Saved entries
-- ==== Sys2Proof/Machine/Bits.lean ====
section
/-! DEFINITION. Sys2Proof/Machine/Bits.lean: bit fields of a word, saturating counters and byte order. Bit 31 of a
word is its most significant bit (R11); multi-byte values travel most significant byte first (R12). -/
namespace Sys2Proof.Machine

/-- The mask of the `wd` bits from bit `lo`. -/
def maskAt (lo wd : Nat) : Word := BitVec.ofNat 32 ((2 ^ wd - 1) * 2 ^ lo)

/-- The value of the field of `wd` bits from bit `lo`. -/
def getF (w : Word) (lo wd : Nat) : Nat := w.toNat / 2 ^ lo % 2 ^ wd

/-- The word with the field of `wd` bits from bit `lo` replaced by `v`. -/
def setF (w : Word) (lo wd v : Nat) : Word :=
  (w &&& ~~~ maskAt lo wd) ||| BitVec.ofNat 32 ((v % 2 ^ wd) * 2 ^ lo)

/-- One bit of a word. -/
def bitF (w : Word) (i : Nat) : Bool := w.getLsbD i

/-- A saturating increment of a counter of `wd` bits. -/
def satInc (wd v : Nat) : Nat := if v + 1 < 2 ^ wd then v + 1 else 2 ^ wd - 1

/-- A Bool as a bit. -/
def b2n (b : Bool) : Nat := if b then 1 else 0

/-- A word whose bit `i` is the `i`-th element of the list. -/
def wordOfBits : List Bool → Nat
  | [] => 0
  | b :: t => b2n b + 2 * wordOfBits t

/-- Byte `i` of a word, byte 0 the most significant (R12). -/
def byteOf (w : Word) (i : Nat) : Byte := BitVec.ofNat 8 (w.toNat / 2 ^ (8 * (3 - i)))

/-- The word of four bytes, most significant first (R12). -/
def wordOf4 (b0 b1 b2 b3 : Byte) : Word :=
  BitVec.ofNat 32 (b0.toNat * 2 ^ 24 + b1.toNat * 2 ^ 16 + b2.toNat * 2 ^ 8 + b3.toNat)

/-- The `n` bytes of a number, most significant first (R12). -/
def bytesBE : Nat → Nat → List Byte
  | 0, _ => []
  | n + 1, v => BitVec.ofNat 8 (v / 2 ^ (8 * n)) :: bytesBE n v

/-- The number spelled by bytes, most significant first (R12). -/
def natBE (bs : List Byte) : Nat := bs.foldl (fun a b => a * 256 + b.toNat) 0

/-- The number spelled by bits, most significant first. -/
def natOfBitsBE (bs : List Bool) : Nat := bs.foldl (fun a b => a * 2 + b2n b) 0

/-- The low `wd` bits of `v` read as a two's complement number. -/
def sext (wd v : Nat) : Int :=
  if v % 2 ^ wd < 2 ^ (wd - 1) then (v % 2 ^ wd : Int) else (v % 2 ^ wd : Int) - 2 ^ wd

/-- A two's complement number as `wd` bits. -/
def ofInt (wd : Nat) (i : Int) : Nat := (i % (2 ^ wd : Int)).toNat

/-- Replace element `i` of a list. -/
def listSet {α : Type} : List α → Nat → α → List α
  | [], _, _ => []
  | _ :: t, 0, v => v :: t
  | a :: t, i + 1, v => a :: listSet t i v

/-- The duration codes of Table 2-8 in seconds; code 0 and code 13 are off (R64). -/
def durSeconds : Nat → Option Nat
  | 1 => some 1 | 2 => some 2 | 3 => some 5 | 4 => some 10 | 5 => some 30 | 6 => some 60 | 7 => some 120
  | 8 => some 300 | 9 => some 600 | 10 => some 1200 | 11 => some 1800 | 12 => some 3600 | _ => none

end Sys2Proof.Machine
end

■ Instructions for the task
Retype the entries above exactly, but only from the line containing "The mask of" through the line containing "of a word. -/", both included.

■ Answer box
/-- The mask of the `wd` bits from bit `lo`. -/
def maskAt (lo wd : Nat) : Word := BitVec.ofNat 32 ((2 ^ wd - 1) * 2 ^ lo)

/-- The value of the field of `wd` bits from bit `lo`. -/
def getF (w : Word) (lo wd : Nat) : Nat := w.toNat / 2 ^ lo % 2 ^ wd

/-- The word with the field of `wd` bits from bit `lo` replaced by `v`. -/
def setF (w : Word) (lo wd v : Nat) : Word :=
  (w &&& ~~~ maskAt lo wd) ||| BitVec.ofNat 32 ((v % 2 ^ wd) * 2 ^ lo)

/-- One bit of a word. -/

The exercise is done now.